Relativistic electron flux decay and recovery

ELFIN captured a significant ~4-hour episode of continuous EMIC-driven electron precipitation. This appears to be influenced by electron scattering caused by both whistler-mode and EMIC waves. Interestingly, despite this scattering, the predominant factor remains electron acceleration through whistler-mode waves, largely driven by substorm injections. The increase in electron fluxes during the storm, as recorded by ELFIN and ERG, aligns well with our analytical flux model. The first figure in the paper comprehensively presents all the observations we used, while the concluding figure distinctly shows the impact of electron acceleration on flux enhancement.

(top) An overview of the mission orbits recorded on April 17, 2021, from 00:00 to 12:00 UTC. The orbits of the distinct missions are projected onto the MLT and \(L\)-shell plane, designated with different colors; star markers denote the orbit start, squares indicate their termination, and time annotations are provided near the periods of interest.
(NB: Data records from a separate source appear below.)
-- ==== Sys2Proof/Machine/Ops.lean ====
section
/-! DEFINITION. The named operations every command is built from: the run buffer's one write, its
group reads, the row clear, the protocol error, the reset, and the commit itself. The block takes no
exception and returns from none (60_exceptions.md R220): `protocolError` and `FrameState.record` are
all that a failure does. -/

namespace Sys2Proof.Machine

open Sys2Proof

/-- `RB[i] <- RB[i] + 1`, the run buffer's only write besides its clear (40_segmenter.md R108). An
index above 58, which no run reaches, writes nothing (assumption log 7). -/
def bumpRun (rb : RunBuffer) (i : Nat) : RunBuffer :=
  rb.setIfInBounds i (rb.getD i 0#16 + 1#16)

/-- The runs of RB as numbers, `RB[0]` first. -/
def runsOf (rb : RunBuffer) : List Nat := rb.toList.map BitVec.toNat

/-- A stage's group: `RB[BASE[t] .. BASE[t] + SIZE[t] − 1]` (10_state.md R35). -/
def groupRuns (P : Params) (rb : RunBuffer) (t : Stage) : List Nat :=
  ((runsOf rb).drop (P.base t)).take (P.size t)

/-- `RowClear()`: the row state to its reset values (45_row_driver.md R189). -/
def rowClear (s : State) : State := { s with row := RowState.reset }

/-- A protocol error: CMD_ERR ← 1, and nothing else changes (60_exceptions.md R226). -/
def protocolError (s : State) : State := { s with frame := s.frame.setCmdErr }

/-- `ResetState()`: every element of 10_state.md R49 to its reset value, PENDING among them
(70_reset_and_hazards.md R250). From this edge on the state holds values (R254). -/
def resetState (s : State) : State :=
  { s with frame := FrameState.reset, row := RowState.reset, pending := none, resetSeen := true }

/-- One atomic commit (20_memory.md R57): the whole state change `f`, or, before the first reset edge,
the fault of 70_reset_and_hazards.md R254. -/
def commit (f : State → State) (s : State) : Host.Outcome State Fault Refusal :=
  if s.resetSeen then .next (f s) else .fault .commandBeforeReset

/-- Change the state of a next outcome and leave a stop as it is. -/
def mapNext (f : State → State) :
    Host.Outcome State Fault Refusal → Host.Outcome State Fault Refusal
  | .next s => .next (f s)
  | .fault r => .fault r
  | .refused r => .refused r

end Sys2Proof.Machine
end

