-- ==== Sys2Proof/Machine/RowDriver.lean ====
section
/-! DEFINITION. The row evaluation (45_row_driver.md R188). -/

namespace Sys2Proof.Machine

open Sys2Proof

/-- A row that identified is OK iff its checksum is valid (45_row_driver.md R188; 44_checksum.md
R172). -/
def validate : RowOutcome → RowOutcome
  | .ok d p => if checksumValid d then .ok d p else .fail .checksumFail
  | .fail c => .fail c

/-- Quantization, lookup and checksum of five filled groups (45_row_driver.md R180, R188). -/
def decodeGroups (P : Params) (lg lc mg rc rg : List Nat) : RowOutcome :=
  let G := guardSum lg mg rg
  validate (identify P (patternCodes P G lc) (patternCodes P G rc))

/-- The outcome of the row in a row state: overflow first, then structure, then the rest
(45_row_driver.md R188; the priority of 60_exceptions.md R229). -/
def rowOutcome (P : Params) (r : RowState) : RowOutcome :=
  if r.ovf then .fail .rowTooLong
  else if r.stage ≠ .full then .fail .structFail
  else decodeGroups P (groupRuns P r.rb .lg) (groupRuns P r.rb .lc) (groupRuns P r.rb .mg)
    (groupRuns P r.rb .rc) (groupRuns P r.rb .rg)

/-- `Evaluate()`: record the row's outcome and clear the row state, in one commit
(45_row_driver.md R188). CMD_ERR, FRAME_DONE and PENDING are left alone. -/
def evaluate (s : State) : State :=
  rowClear { s with frame := s.frame.record s.config (rowOutcome s.config s.row) }

end Sys2Proof.Machine
end

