-- ==== Sys2Proof/Machine/Pixel.lean ====
section
/-! DEFINITION. The pixel commands PIX0 and PIX1 (46_commands.md R201 to R203). -/

namespace Sys2Proof.Machine

open Sys2Proof

/-- `PixCommit(p)` (46_commands.md R201). -/
def pixCommit (p : Colour) (s : State) : State :=
  if s.frame.frameDone then protocolError s
  else if s.frame.decoded then s
  else if s.row.col.toNat = wMax then { s with row := s.row.setOvf }
  else { s with row := segStep s.config p s.row.countPixel }

/-- PIX0: push one WHITE pixel (46_commands.md R202). -/
def execPix0 (s : State) : Host.Outcome State Fault Refusal :=
  commit (pixCommit (pixelColour s.config false)) s

/-- PIX1: push one BLACK pixel (46_commands.md R203). -/
def execPix1 (s : State) : Host.Outcome State Fault Refusal :=
  commit (pixCommit (pixelColour s.config true)) s

end Sys2Proof.Machine
end

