-- ==== Sys2Proof/Machine/Step.lean ====
section
/-! DEFINITION. One step is one rising edge of `clk` (46_commands.md R200). -/

namespace Sys2Proof.Machine

open Sys2Proof

/-- One rising edge (46_commands.md R200). -/
def step (s : State) : Host.Outcome State Fault Refusal := edge s

/-- The state with an opcode-table row's word presented so that the very next step commits it
(assumption log 4). -/
def State.withFetchWord (s : State) (_nbits w : Nat) : State := presentNext s w

end Sys2Proof.Machine
end

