-- ==== Sys2Proof/Certificates/Slice0/Obligations.lean ====
section
/-! DEFINITION. The statements for the provers. Each docstring names the rule of spec/ it formalises. -/

open Sys2Proof Sys2Proof.Machine

/-! ### Encoding and the assembler -/

/-- 30_encoding.md R72: the opcode map, all eight words. -/
def Obligations.OpcodeMapDecodes : Prop :=
  decode 0b000#3 = .pix0 ∧ decode 0b001#3 = .pix1 ∧ decode 0b010#3 = .eol ∧
  decode 0b011#3 = .rsv3 ∧ decode 0b100#3 = .sof ∧ decode 0b101#3 = .rsv5 ∧
  decode 0b110#3 = .eof ∧ decode 0b111#3 = .rsv7

/-- 30_encoding.md R70, R73: decoding and encoding are inverse, on every command and on every word. -/
def Obligations.EncodeDecodeRoundTrip : Prop :=
  (∀ i : Instr, i.wf = true → decode (encode i) = i) ∧ ∀ c : CommandWord, encode (decode c) = c

/-- 30_encoding.md R76: `RUN b, n` assembles to n copies of PIX b, and R77: `MODS b, m, w1, …, wk`
assembles to alternating runs of wi · m pixels, the first of colour b. That MODS with no widths (k = 0)
is accepted and assembles to nothing is the model's choice (assumption log 11), not R77's. -/
def Obligations.RunAndModsExpandToPixelRuns : Prop :=
  ∀ P : Params, P.listed = true →
    (∀ b n, ∃ ws, expandLine (.run b n) = .ok ws ∧
      ws.map decode = List.replicate n (pixelInstr b) ∧
      ws.map decode = List.replicate n (pixelCommand P (pixelColour P b))) ∧
    (∀ b m ws, 1 ≤ m → (∀ w ∈ ws, 1 ≤ w) → ∃ cs, expandLine (.mods b m ws) = .ok cs ∧
      cs.map decode = pixelCommands P (alternating (pixelColour P b) (ws.map (· * m))))

/-- 43_lookup.md R153, 93 I2: a configuration whose tables break one of the four properties is refused;
here they are spelled out. That any other configuration with the values 00_scope.md R5 lists boots, and
into the reset state, is the model's reading of 70 R254 (assumption log 9, DEDUCED), and that one with
another value for a parameter of one listed value is refused is the model's choice (assumption log 15,
DESIGN CHOICE). -/
def Obligations.BootRefusesIllFormedTables : Prop :=
  ∀ P : Params,
    let keys := P.tableLG.map (·.code) ++ P.tableR.map (·.code)
    let components := ∀ key ∈ keys,
      ∀ c ∈ [key / 1000, key / 100 % 10, key / 10 % 10, key % 10], 1 ≤ c ∧ c ≤ 4
    let sums := ∀ key ∈ keys, key / 1000 + key / 100 % 10 + key / 10 % 10 + key % 10 = 7
    let leftFunction := (P.tableLG.map (·.code)).Nodup
    let otherFunctions := (P.tableR.map (·.code)).Nodup ∧ (P.tablePar.map (·.word)).Nodup
    let listed := P.guardPositions = 11 ∧ P.sizes = #v[3, 24, 5, 24, 3] ∧ P.clampMax = 4 ∧
      P.rowCntBits = 16 ∧ P.black = true ∧ P.white = false
    (¬ (components ∧ sums ∧ leftFunction ∧ otherFunctions) → boot P = .refused .illFormedTables) ∧
    (components → sums → leftFunction → otherFunctions →
      (¬ listed → boot P = .refused .unlistedParameters) ∧
      (listed → ∃ t, boot P = .next t ∧ InResetState t ∧ t.config = P ∧ Built t)) ∧
    Built State.reset

/-- 10_state.md R39, 43_lookup.md R154: the tables, and with them the whole configuration, are fixed: no
command writes them, no edge does, and reset does not; and 10_state.md R41: no register shows them. -/
def Obligations.ConfigurationIsReadOnly : Prop :=
  (∀ (i : Instr) (s t : State), exec i s = .next t → t.config = s.config) ∧
  (∀ s t : State, step s = .next t → t.config = s.config) ∧
  ∀ (s : State) (P : Params) (a : RegAddr), regView { s with config := P } a = regView s a

/-! ### Commands -/

/-- 46_commands.md R207 to R209: each reserved word sets CMD_ERR and changes nothing else, in every
state, with the rules' examples. -/
def Obligations.ReservedWordsSetOnlyCmdErr : Prop :=
  (∀ i ∈ [Instr.rsv3, .rsv5, .rsv7], ∀ s : State, s.resetSeen = true →
    exec i s = .next { s with frame := { s.frame with cmdErr := true } }) ∧
  decode 0b011#3 = .rsv3 ∧ decode 0b101#3 = .rsv5 ∧ decode 0b111#3 = .rsv7 ∧
  (∃ t, exec .rsv3 State.reset = .next t ∧ regView t 0#3 = 0x00000004#32) ∧
  (∃ t, commitAll [.pix1, .rsv5] State.reset = .next t ∧
    t.row.col.toNat = 1 ∧ (t.row.rb[0]).toNat = 1 ∧ t.frame.cmdErr = true) ∧
  (∃ t, commitAll [.eof, .rsv7] State.reset = .next t ∧
    t.frame.frameDone = true ∧ t.frame.cmdErr = true)

/-- 46_commands.md R201: what PIX0 (a WHITE pixel, R202) and PIX1 (a BLACK pixel, R203) do, in each of
the four conditions, with everything else unchanged. -/
def Obligations.PixelCommandsCommit : Prop :=
  ∀ (i : Instr) (p : Colour) (s : State), s.resetSeen = true → s.config.listed = true →
    (i = .pix0 ∧ p = .white ∨ i = .pix1 ∧ p = .black) →
    (s.frame.frameDone = true →
      exec i s = .next { s with frame := { s.frame with cmdErr := true } }) ∧
    (s.frame.frameDone = false → s.frame.decoded = true → exec i s = .next s) ∧
    (s.frame.frameDone = false → s.frame.decoded = false → s.row.col.toNat = 65535 →
      exec i s = .next { s with row := { s.row with ovf := true } }) ∧
    (s.frame.frameDone = false → s.frame.decoded = false → s.row.col.toNat ≠ 65535 →
      exec i s =
        .next { s with row := segStep s.config p { s.row with col := s.row.col + 1#16 } })

/-- 46_commands.md R202, R203: a WHITE pixel while locating in stage 0 and any pixel after stage 5
advance COL only; the first BLACK pixel of a row starts the left guard. -/
def Obligations.PixelCornerCases : Prop :=
  ∀ s : State, Inv s → s.resetSeen = true → s.frame.frameDone = false → s.frame.decoded = false →
    s.row.col.toNat ≠ 65535 →
    (s.row.stage = .lg → s.row.search = true →
      exec .pix0 s = .next { s with row := { s.row with col := s.row.col + 1#16 } } ∧
      exec .pix1 s = .next { s with row := { s.row with
        col := s.row.col + 1#16, search := false, cur := .black, k := 0#5,
        rb := (Vector.replicate 59 0#16).set 0 1#16 } }) ∧
    (s.row.stage = .full → ∀ i ∈ [Instr.pix0, .pix1],
      exec i s = .next { s with row := { s.row with col := s.row.col + 1#16 } })

/-- 46_commands.md R204 with 45_row_driver.md R188: what EOL does in each frame condition. After EOF
it sets CMD_ERR; after DECODED it does nothing; otherwise it counts the row, stores the outcome's
class, writes DECODED, DIGITS and PARITY only for an OK row, and clears the row state. Nothing else
changes. -/
def Obligations.EolCommits : Prop :=
  ∀ s : State, s.resetSeen = true → s.config.listed = true →
    let nextCount := BitVec.ofNat 16 (min (s.frame.rowCount.toNat + 1) 65535)
    (s.frame.frameDone = true →
      exec .eol s = .next { s with frame := { s.frame with cmdErr := true } }) ∧
    (s.frame.frameDone = false → s.frame.decoded = true → exec .eol s = .next s) ∧
    (s.frame.frameDone = false → s.frame.decoded = false →
      (∀ d p, rowOutcome s.config s.row = .ok d p →
        exec .eol s = .next { s with
          frame := { s.frame with
            rowCount := nextCount,
            rowStatus := .ok, decoded := true, digits := d, parity := p },
          row := RowState.reset }) ∧
      (∀ c, rowOutcome s.config s.row = .fail c →
        exec .eol s = .next { s with
          frame := { s.frame with
            rowCount := nextCount,
            rowStatus := c.status },
          row := RowState.reset }))

/-- 46_commands.md R205: SOF clears all frame and row state in every state, and 70 R252: the state
after it is the reset state; SOF is accepted only when nothing is pending, while reset also aborts a
pending command. -/
def Obligations.SofRestoresTheResetState : Prop :=
  (∀ s : State, s.resetSeen = true →
    exec .sof s = .next { s with frame := FrameState.reset, row := RowState.reset }) ∧
  (∀ (s : State) (p : PortIn) (hs : List PortIn), Idle s → p.rst = false → p.inValid = true →
    decode p.inCmd = .sof →
    step { s with host := p :: hs } = step { s with host := { p with rst := true } :: hs } ∧
    ∃ t, step { s with host := p :: hs } = .next t ∧ InResetState t) ∧
  (∀ (s : State) (p : PortIn) (hs : List PortIn) (q : Pending), s.resetSeen = true →
    s.pending = some q → p.rst = false → p.inValid = true → decode p.inCmd = .sof →
    step { s with host := p :: hs } = step { s with host := { p with inValid := false } :: hs } ∧
    ∃ t, step { s with host := { p with rst := true } :: hs } = .next t ∧ InResetState t)
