/-! ### The words of the register view -/

/-- The bits above the low 32 of a word, in a register of their own. -/
theorem toNat_extract_high {w : Nat} (x : BitVec (32 + w)) (hw : w ≤ 32) :
    ((x.extractLsb' 32 w).setWidth 32).toNat = x.toNat / 2 ^ 32 := by
  have hx : x.toNat / 2 ^ 32 < 2 ^ w :=
    Nat.div_lt_of_lt_mul (by rw [← Nat.pow_add]; exact x.isLt)
  rw [BitVec.toNat_setWidth_of_le hw, BitVec.extractLsb'_toNat, Nat.shiftRight_eq_div_pow,
    Nat.mod_eq_of_lt hx]

theorem bcdWord_toNat (f : FrameState) : (bcdWord f).toNat = digitsBcd f.digits := by
  rw [bcdWord, BitVec.toNat_ofNat, Nat.mod_eq_of_lt (digitsBcd_lt _)]

theorem valueWord_toNat (f : FrameState) : (valueWord f).toNat = digitsValue f.digits := by
  have h := digitsValue_lt f.digits
  rw [valueWord, BitVec.toNat_ofNat, Nat.mod_eq_of_lt (by omega)]

theorem regView_digitsLo_toNat (s : State) :
    (regView s 1#3).toNat = digitsBcd s.frame.digits % 2 ^ 32 := by
  rw [← bcdWord_toNat]
  exact BitVec.toNat_setWidth 32 _

theorem regView_digitsHi_toNat (s : State) :
    (regView s 2#3).toNat = digitsBcd s.frame.digits / 2 ^ 32 := by
  rw [← bcdWord_toNat]
  exact toNat_extract_high (w := 20) _ (by omega)

theorem regView_valueLo_toNat (s : State) :
    (regView s 3#3).toNat = digitsValue s.frame.digits % 2 ^ 32 := by
  rw [← valueWord_toNat]
  exact BitVec.toNat_setWidth 32 _

theorem regView_valueHi_toNat (s : State) :
    (regView s 4#3).toNat = digitsValue s.frame.digits / 2 ^ 32 := by
  rw [← valueWord_toNat]
  exact toNat_extract_high (w := 12) _ (by omega)

/-- The view is a function of the frame state and BUSY (10_state.md R40, R41). -/
theorem regView_congr {s t : State} (hf : s.frame = t.frame) (hb : s.busy = t.busy) (a : RegAddr) :
    regView s a = regView t a := by
  simp only [regView, statusWord, hf, hb]

/-- In every reset state each register reads 0 (10_state.md R49). -/
theorem regView_reset (a : RegAddr) : regView State.reset a = 0#32 := by
  revert a
  decide

/-- The fields of a word laid out as STATUS is, beside the one of `statusLayout_rowStatus`. The widths
must stay sums, as the concatenation has them, for the append lemmas to match. -/
theorem statusLayout_fields (rowCount : BitVec 16) (code : BitVec 4) (b3 b2 b1 b0 : Bool) :
    let word := rowCount ++ 0#8 ++ code ++ BitVec.ofBool b3 ++ BitVec.ofBool b2 ++
      BitVec.ofBool b1 ++ BitVec.ofBool b0
    word.getLsbD 0 = b0 ∧ word.getLsbD 1 = b1 ∧ word.getLsbD 2 = b2 ∧ word.getLsbD 3 = b3 ∧
      word.extractLsb' 8 8 = 0#8 ∧ word.extractLsb' 16 16 = rowCount := by
  refine ⟨?_, ?_, ?_, ?_, ?_, ?_⟩
  · simp [-Nat.reduceAdd, BitVec.getElem_append]
  · simp [-Nat.reduceAdd, BitVec.getElem_append]
  · simp [-Nat.reduceAdd, BitVec.getElem_append]
  · simp [-Nat.reduceAdd, BitVec.getElem_append]
  · simp [-Nat.reduceAdd, BitVec.extractLsb'_append_eq_of_le, BitVec.extractLsb'_append_eq_right]
  · simp [-Nat.reduceAdd, BitVec.extractLsb'_append_eq_of_le]

/-! ### What the registers and the ports show -/

/-- Settles O50: VALUE is below 10^13, so it fits its 44 bits, and addresses 4 and 3 are its quotient
and remainder by 2^32; in an undecoded state of the invariant every digit is 0. -/
theorem valueRegistersHoldTheNumber : Obligations.ValueRegistersHoldTheNumber := by
  refine ⟨regView_reset _, regView_reset _, fun s => ?_⟩
  have hsum := weightedSum_toList (fun i => 10 ^ (12 - i)) s.frame.digits
  have hlt := digitsValue_lt s.frame.digits
  have hcut := Nat.div_add_mod' (digitsValue s.frame.digits) (2 ^ 32)
  rw [← regView_valueHi_toNat, ← regView_valueLo_toNat] at hcut
  refine ⟨hcut.trans hsum, by omega, ?_, fun hinv hd => ?_⟩
  · rw [regView_valueHi_toNat]
    omega
  · obtain ⟨-, ⟨-, -, -, -, -, hund, -⟩, -⟩ := hinv
    have hzero : digitsValue s.frame.digits = 0 := by
      rw [(hund hd).1]
      decide
    constructor <;> apply BitVec.eq_of_toNat_eq
    · rw [regView_valueLo_toNat, hzero]; rfl
    · rw [regView_valueHi_toNat, hzero]; rfl

/-- Settles O51: BCD is the digits to the base 16, addresses 2 and 1 are its quotient and remainder by
2^32, and 2^32 is a power of 16, so each digit lies in one of them. -/
theorem digitRegistersHoldTheBcd : Obligations.DigitRegistersHoldTheBcd := by
  intro s
  have hsum := weightedSum_toList (fun i => 2 ^ (4 * (12 - i))) s.frame.digits
  have hlt := digitsBcd_lt s.frame.digits
  have hdigit := digitsBcd_digit s.frame.digits
  rw [regView_digitsHi_toNat, regView_digitsLo_toNat]
  refine ⟨(Nat.div_add_mod' _ _).trans hsum, fun i hi => ?_, fun i hi => ?_, by omega,
    regView_reset _, regView_reset _⟩
  · have hpow : 2 ^ 32 = 2 ^ (4 * (12 - i.val)) * (16 * 16 ^ (i.val - 5)) := by
      rw [← Nat.pow_succ', show (16 : Nat) = 2 ^ 4 by rfl, ← Nat.pow_mul, ← Nat.pow_add]
      congr 1
      omega
    rw [hpow, Nat.mod_mul_right_div_self, Nat.mod_mul_right_mod]
    exact hdigit i
  · rw [Nat.div_div_eq_div_mul, ← Nat.pow_add, show 32 + 4 * (4 - i.val) = 4 * (12 - i.val) by omega]
    exact hdigit i

/-- Settles O52: each field is a part of the concatenation that STATUS is. -/
theorem statusFields : Obligations.StatusFields := by
  refine ⟨fun s => ?_, regView_reset _⟩
  obtain ⟨hdec, hdone, herr, hbusy, hzero, hcount⟩ := statusLayout_fields s.frame.rowCount s.frame.rowStatus.code
    s.busy s.frame.cmdErr s.frame.frameDone s.frame.decoded
  exact ⟨hdec, hdone, herr, hbusy, regView_rowStatus s, hzero, hcount⟩

/-- Settles O53: address 5 is PARITY widened with zeros. -/
theorem parityAndReservedAddresses : Obligations.ParityAndReservedAddresses := by
  refine ⟨fun s => ⟨?_, ?_, rfl, rfl⟩, regView_reset _⟩ <;>
    rw [show regView s 5#3 = s.frame.parity.setWidth 32 from rfl]
  · simp [BitVec.extractLsb'_setWidth_of_le]
  · ext i hi
    simp

/-- Settles O54: the view is a function of the frame state and BUSY (`regView_congr`). -/
theorem readsShowOnlyTheFrameAndBusy : Obligations.ReadsShowOnlyTheFrameAndBusy := by
  intro s t a hf hb
  have hview := regView_congr hf hb a
  refine ⟨hview, fun hl => ?_⟩
  rw [regRead, regRead, hl, hview]

/-- Settles O5: a command and an edge change only other fields, and the view reads none of the
configuration. -/
theorem configurationIsReadOnly : Obligations.ConfigurationIsReadOnly := by
  refine ⟨fun i s t h => ?_, fun s t h => ?_, fun s P a => regView_congr rfl rfl a⟩
  · obtain ⟨-, rfl⟩ := exec_eq_next h
    exact commitOf_config i s
  · rcases step_cases s t h with ⟨-, rfl⟩ | ⟨-, -, -, rfl⟩ | ⟨-, -, ⟨q, -, -, rfl⟩ | ⟨q, -, -, rfl⟩ |
      ⟨-, -, rfl⟩ | ⟨-, -, -, -, rfl⟩ | ⟨-, -, -, rfl⟩⟩ <;> simp

/-- Settles O26: each element by evaluation, each register by `regView_reset`. -/
theorem resetValues : Obligations.ResetValues :=
  ⟨rfl, rfl, rfl, rfl, rfl, rfl, rfl, by decide, rfl, rfl, rfl, rfl, rfl, rfl, rfl, by decide,
    regView_reset⟩

theorem shownState_of_rst {s : State} (h : s.portIn.rst = true) :
    shownState s = { resetState s with resetSeen := s.resetSeen } := by
  rw [shownState, if_pos h]

theorem shownState_of_no_rst {s : State} (h : s.portIn.rst = false) : shownState s = s := by
  simp [shownState, h]

/-- In a cycle with reset the read port shows the reset state's word, or faults before the first reset
edge. -/
theorem readPort_of_rst {s : State} (h : s.portIn.rst = true) :
    readPort s =
      if s.resetSeen then .ok (regView State.reset s.portIn.rdAddr) else .error .readBeforeReset := by
  rw [readPort, shownState_of_rst h, regRead]
  have hview := regView_congr (s := { resetState s with resetSeen := s.resetSeen })
    (t := State.reset) rfl rfl s.portIn.rdAddr
  rw [hview]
ELFIN-B’s trajectory is displayed during three time intervals: 02:42-02:46, 04:14-04:18, and 05:47-05:51 UT. NOAA-19’s trajectory is plotted for 01:47-01:52 and 03:30-03:36 UT, while NOAA-15’s is displayed at 01:15-01:20 and 02:58-03:03 UT. The trajectories of GOES, MMS, and Arase span the entire 12-hour interval from 00:00 to 12:00 UT. (bottom) \(Sym-H\) and SME indices during this event.